Economia

Economia

Warner Bros. rejeita oferta de US$ 108 bi da Paramount e reforça apoio à venda para a Netflix

Conselho considera proposta hostil inferior ao acordo já firmado com a Netflix e amplia disputa bilionária pelos ativos do estúdio.

Por Seridoense em 18 de dezembro de 2025

Foto: Getty Images

A disputa pelos ativos da Warner Bros. Discovery ganhou um novo capítulo nesta quarta-feira (17) após o conselho da empresa recomendar que seus acionistas rejeitem a proposta de aquisição de US$ 108,4 bilhões apresentada pela Paramount Skydance. O posicionamento reforça o apoio ao acordo já firmado com a Netflix, considerado mais vantajoso no momento.

A Paramount apresentou a oferta de forma hostil, avançando diretamente aos acionistas em busca de apoio, mas o conselho da Warner classificou a proposta como “inferior” ao plano de fusão acertado anteriormente com a Netflix.

No dia 5 de dezembro, a Netflix anunciou um acordo para adquirir os estúdios de cinema e TV, além da divisão de streaming HBO Max, por US$ 72 bilhões. Com a assunção das dívidas, o valor total pode chegar a US$ 82,7 bilhões. Três dias depois, a Paramount tentou frustrar o negócio oferecendo uma quantia maior — porém ainda sem convencer os executivos da Warner.

Em comunicado, a Warner argumentou que o acordo com a Netflix representa uma aliança sólida, com compromisso financeiro definido e potencial para ampliar o alcance global do catálogo da companhia.

O pacote de conteúdos da Warner inclui algumas das produções mais valiosas de Hollywood, como Harry Potter, Friends, franquias da DC, clássicos como Casablanca e Cidadão Kane, além das produções e do catálogo HBO.

A empresa destacou que a parceria com a Netflix pode gerar crescimento estratégico de longo prazo, oferecendo ao público mais opções de conteúdo e fortalecendo o ecossistema criativo com maior capacidade de distribuição.
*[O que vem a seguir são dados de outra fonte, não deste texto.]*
/-- What the state is after the start of a frame that goes on, and after the capture of the previous one. -/
inductive FrameBegun (c : ChipDescriptor) (s : State) : State → Prop where
  | inside (h : s.fdJ % c.frameWordLength ≠ 0) : FrameBegun c s s
  | first (h : s.fdJ = 0) : FrameBegun c s { s with pendFar := s.regs.far, asm := [] }
  | later (h : 0 < s.fdJ) (hj : s.fdJ % c.frameWordLength = 0) (f : Frame) (hf : s.pending = some f) (k : SlotKey)
      (hk : slotOf c s.pendFar = some k) (hg : inGeometry c k = true) (t : SlotTable) (ht : s.store = some t) :
      FrameBegun c s { capturedState c t k f s.pos s with pendFar := s.regs.far, asm := [] }

/-- What an FDRI payload word leaves, on the chip `c`. -/
inductive BurstShape (c : ChipDescriptor) (v : Word) (s : State) : State → Prop where
  | captureFail (h : 0 < s.fdJ) (hj : s.fdJ % c.frameWordLength = 0) (e : EventKind) (i : Info)
      (he : CaptureFails s.pending s.pendFar s e i) :
      BurstShape c v s (s.raise e i s.pos)
  | word {s1 : State} (h : FrameBegun c s s1) (hk : s.fdJ % c.frameWordLength + 1 ≠ c.frameWordLength) :
      BurstShape c v s (countBurstWord (appendWord v s1))
  | frame {s1 : State} (h : FrameBegun c s s1) (hk : s.fdJ % c.frameWordLength + 1 = c.frameWordLength) (w : Word)
      (hw : farInc s.params.frameStepEntry c s.regs.far = some w) :
      BurstShape c v s
        (countBurstWord (State.setFar { appendWord v s1 with pending := some (appendWord v s1).asm } w))
  | advanceFail {s1 : State} (h : FrameBegun c s s1) (hk : s.fdJ % c.frameWordLength + 1 = c.frameWordLength)
      (hw : farInc s.params.frameStepEntry c s.regs.far = none) :
      BurstShape c v s
        (State.unrecognizedBlock { appendWord v s1 with pending := some (appendWord v s1).asm } s.regs.far s.pos)

theorem exec_fdri_shape {c : ChipDescriptor} {v : Word} {s t : State} (hc : s.chip = some c) (hst : s.st = .waitingData)
    (h : exec (.dataFdri v) s = .next t) : BurstShape c v s t := by
  have h : execDataFdri v s = .next t := h
  rw [execDataFdri, hc] at h
  obtain ⟨s1, h1, h2⟩ := fdriStep_cases h
  have fin : ∀ s1, FrameBegun c s s1 → s1.st = .waitingData → s1.pos = s.pos →
      (∃ s3,
          s3 = (if s.fdJ % c.frameWordLength + 1 = c.frameWordLength then endFrame c (appendWord v s1) else appendWord v s1) ∧
          ((s3.st = .failed ∧ t = s3) ∨ (s3.st ≠ .failed ∧ t = countBurstWord s3))) → BurstShape c v s t := by
    intro s1 hb hs1 hpos ⟨s3, e3, h3⟩
    have hfar : (appendWord v s1).regs.far = s.regs.far := by cases hb <;> simp [RegFile.write]
    have hpar : (appendWord v s1).params = s.params := by cases hb <;> simp
    split at e3
    · rename_i hk
      rcases endFrame_cases c (appendWord v s1) with ⟨w, hw, e⟩ | ⟨hw, e⟩ <;> rw [hpar, hfar] at hw <;>
        rw [e] at e3 <;> subst e3
      · rcases h3 with ⟨hf, _⟩ | ⟨_, rfl⟩
        · simp [hs1] at hf
        · exact .frame hb hk w hw
      · rcases h3 with ⟨_, rfl⟩ | ⟨hf, _⟩
        · have : (appendWord v s1).wordOffset = s.pos := by simp [State.wordOffset, hpos]
          rw [this, hfar]
          exact .advanceFail hb hk hw
        · simp at hf
    · rename_i hk
      subst e3
      rcases h3 with ⟨hf, _⟩ | ⟨_, rfl⟩
      · simp [hs1] at hf
      · exact .word hb hk
  by_cases hj : s.fdJ % c.frameWordLength = 0
  · rw [if_pos hj] at h1
    rcases beginFrame_cases h1 with ⟨_, hs, _⟩ | ⟨h0, _, rfl⟩ | ⟨h0, s', hcap, h4⟩
    · rw [hst] at hs; cases hs
    · rcases h2 with ⟨hs, _⟩ | ⟨_, h3⟩
      · exact absurd (hst.symm.trans hs) (by decide)
      · exact fin _ (.first h0) hst rfl h3
    · rcases capture_next hcap with ⟨e, i, he, rfl⟩ | ⟨c', f, k, t', hc', hf, hk, hg, ht, rfl⟩
      · rcases h4 with ⟨_, rfl⟩ | ⟨hs, _⟩
        · rcases h2 with ⟨_, rfl⟩ | ⟨hs, _⟩
          · exact .captureFail h0 hj e i he
          · exact absurd rfl hs
        · exact absurd rfl hs
      · rw [hc] at hc'; injection hc' with hc'; subst hc'
        have hst' : (capturedState c t' k f s.pos s).st = .waitingData := by
          unfold capturedState; split <;> simpa using hst
        have hpos' : (capturedState c t' k f s.pos s).pos = s.pos := by
          unfold capturedState; split <;> rfl
        have hreg' : (capturedState c t' k f s.pos s).regs.far = s.regs.far := by
          unfold capturedState; split <;> rfl
        rcases h4 with ⟨hs, _⟩ | ⟨_, rfl⟩
        · rw [hst'] at hs; cases hs
        · rw [hreg'] at h2
          rcases h2 with ⟨hs, _⟩ | ⟨_, h3⟩
          · exact absurd (hst'.symm.trans hs) (by decide)
          · exact fin _ (.later h0 hj f hf k hk hg t' ht) hst' hpos' h3
  · rw [if_neg hj] at h1
    injection h1 with h1; subst h1
    rcases h2 with ⟨hs, _⟩ | ⟨_, h3⟩
    · exact absurd (hst.symm.trans hs) (by decide)
    · exact fin _ (.inside hj) hst rfl h3

/-! ## A step -/

/-- Everything a step with `rst` released can be, when it answers a next state. -/
inductive StepShape (s : State) : State → Prop where
  | stay (hi : s.st = .idle → s.pins.start = false) (hr : s.Running → s.pins.step = false) : StepShape s s
  | start (h : s.st = .idle) (hp : s.pins.start = true) : StepShape s s.startSession
  | desync (h : s.st = .unsynced) (hr : s.remaining < 4) : StepShape s s.desync
  | finish (h : s.st = .waitingControl) (hr : s.remaining < 4) : StepShape s s.endSession
  | scan (h : s.st = .unsynced) (hr : 4 ≤ s.remaining) (hw : s.input.readWord s.pos ≠ syncWord) : StepShape s s.readWord
  | sync (h : s.st = .unsynced) (hr : 4 ≤ s.remaining) (hw : s.input.readWord s.pos = syncWord) :
      StepShape s { s.readWord with st := .waitingControl }
  | header (h : s.st = .waitingControl) (hr : 4 ≤ s.remaining) {t : State} (ht : HeaderShape s t) : StepShape s t
  | autoCrc (h : s.st = .waitingData) (hr : 4 ≤ s.remaining) (ha : s.actReg = some .fdri) (hp : s.fdPhase = .autoCrc) :
      StepShape s { s.readWord.foldCrc .crc (s.input.readWord s.pos) with st := .waitingControl }
  | burst (h : s.st = .waitingData) (hr : 4 ≤ s.remaining) (ha : s.actReg = some .fdri) (hb : 0 < s.budget)
      (hp : s.fdPhase = .payload) (c : ChipDescriptor) (hc : s.chip = some c) {t : State}
      (ht : BurstShape c (s.input.readWord s.pos) s t) : StepShape s t
  | count (h : s.st = .waitingData) (hr : 4 ≤ s.remaining) (r : Reg) (ha : s.actReg = some r) (hf : r ≠ .fdri)
      (hb : 0 < s.budget) {u : State}
      (hu : HookShape (s.input.readWord s.pos) (s.payloadWrite r (s.input.readWord s.pos)) r u) (hst : u.st ≠ .failed) :
      StepShape s u.finishPayload
  | hookFail (h : s.st = .waitingData) (hr : 4 ≤ s.remaining) (r : Reg) (ha : s.actReg = some r) (hf : r ≠ .fdri)
      (hb : 0 < s.budget) {u : State}
      (hu : HookShape (s.input.readWord s.pos) (s.payloadWrite r (s.input.readWord s.pos)) r u) (hst : u.st = .failed) :
      StepShape s u

/-- Everything a step can be. -/
theorem step_shape {s t : State} (h : step s = .next t) : (s.pins.rst = true ∧ t = s.rst) ∨ (s.pins.rst = false ∧ StepShape s t) := by
  obtain ⟨_, ⟨hp, rfl⟩ | ⟨hp, hi, hs, rfl⟩ | ⟨hp, hrun, _, hw⟩ | ⟨hp, hi, hr, rfl⟩⟩ := step_cases h
  · exact .inl ⟨hp, rfl⟩
  · exact .inr ⟨hp, .start hi hs⟩
  · refine .inr ⟨hp, ?_⟩
    rcases wordStep_cases hrun hw with ⟨hr, hs, rfl⟩ | ⟨hr, hs, rfl⟩ | ⟨hr, c, hc, he⟩
    · exact .desync hs hr
    · exact .finish hs hr
    · rcases context_cases hc with ⟨hs, rfl⟩ | ⟨hs, rfl⟩ | ⟨hs, ha, hph, rfl⟩ | ⟨r, hs, ha, hb, hn, rfl⟩
      · by_cases hsw : s.input.readWord s.pos = syncWord
        · simp only [decodeWord, if_pos hsw] at he
          injection he with he; subst he
          exact .sync hs hr hsw
        · simp only [decodeWord, if_neg hsw] at he
          injection he with he; subst he
          exact .scan hs hr hsw
      · obtain ⟨t', e, hshape⟩ := exec_classify_shape (s.input.readWord s.pos) s
        simp only [decodeWord] at he
        rw [e] at he; injection he with he; subst he
        exact .header hs hr hshape
      · simp only [decodeWord] at he
        injection he with he; subst he
        exact .autoCrc hs hr ha hph
      · simp only [decodeWord] at he
        by_cases hf : r = .fdri
        · subst hf
          have hph : s.fdPhase = .payload := by
            cases h : s.fdPhase with
            | payload => rfl
            | autoCrc => exact absurd ⟨rfl, h⟩ hn
          cases hchip : s.chip with
          | none =>
            have he : execDataFdri _ s = .next t := he
            rw [execDataFdri, hchip] at he
            cases he
          | some c => exact .burst hs hr ha hb hph c hchip (exec_fdri_shape hchip hs he)
        · obtain ⟨u, hu, ⟨h1, rfl⟩ | ⟨h1, rfl⟩⟩ := exec_data_shape hf (by simp [hs]) he
          · exact .hookFail hs hr r ha hf hb hu h1
          · exact .count hs hr r ha hf hb hu h1
  · exact .inr ⟨hp, .stay hi hr⟩

end Sys2Proof.Machine
end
Netflix x Paramount: dois caminhos distintos

Apesar da oferta bilionária, a Paramount ainda enfrenta desvantagens. A proposta prevê pagamento de US$ 30 por ação em dinheiro, superando o valor por ação implícito da Netflix, mas não apresenta, segundo especialistas, garantia de financiamento tão sólida quanto a competição.

Já a Netflix atraiu o mercado ao propor:

  • manutenção de lançamentos cinematográficos da Warner nas salas de cinema;

  • compra majoritariamente em dinheiro;

  • compromisso com continuidade de marcas fortes do estúdio.

O acordo ainda requer aprovação de órgãos reguladores dos EUA, processo que pode ser acompanhado de perto por autoridades políticas, já mobilizadas desde o anúncio inicial.

Impactos na guerra do streaming

Quem vencer a disputa deve assumir posição de destaque em um mercado em constante transformação. A incorporação do acervo da Warner poderá:

  • fortalecer a presença no streaming global,

  • reduzir dependência de conteúdo externo,

  • abrir espaço para expansão em novos formatos, como games e eventos ao vivo.

A Paramount, por sua vez, busca consolidar-se como um player mais competitivo, especialmente diante da Netflix e de empresas de tecnologia que ampliam sua atuação na indústria do entretenimento.

Enquanto isso, executivos, investidores e reguladores acompanham o desfecho de uma das negociações mais relevantes do setor nas últimas décadas.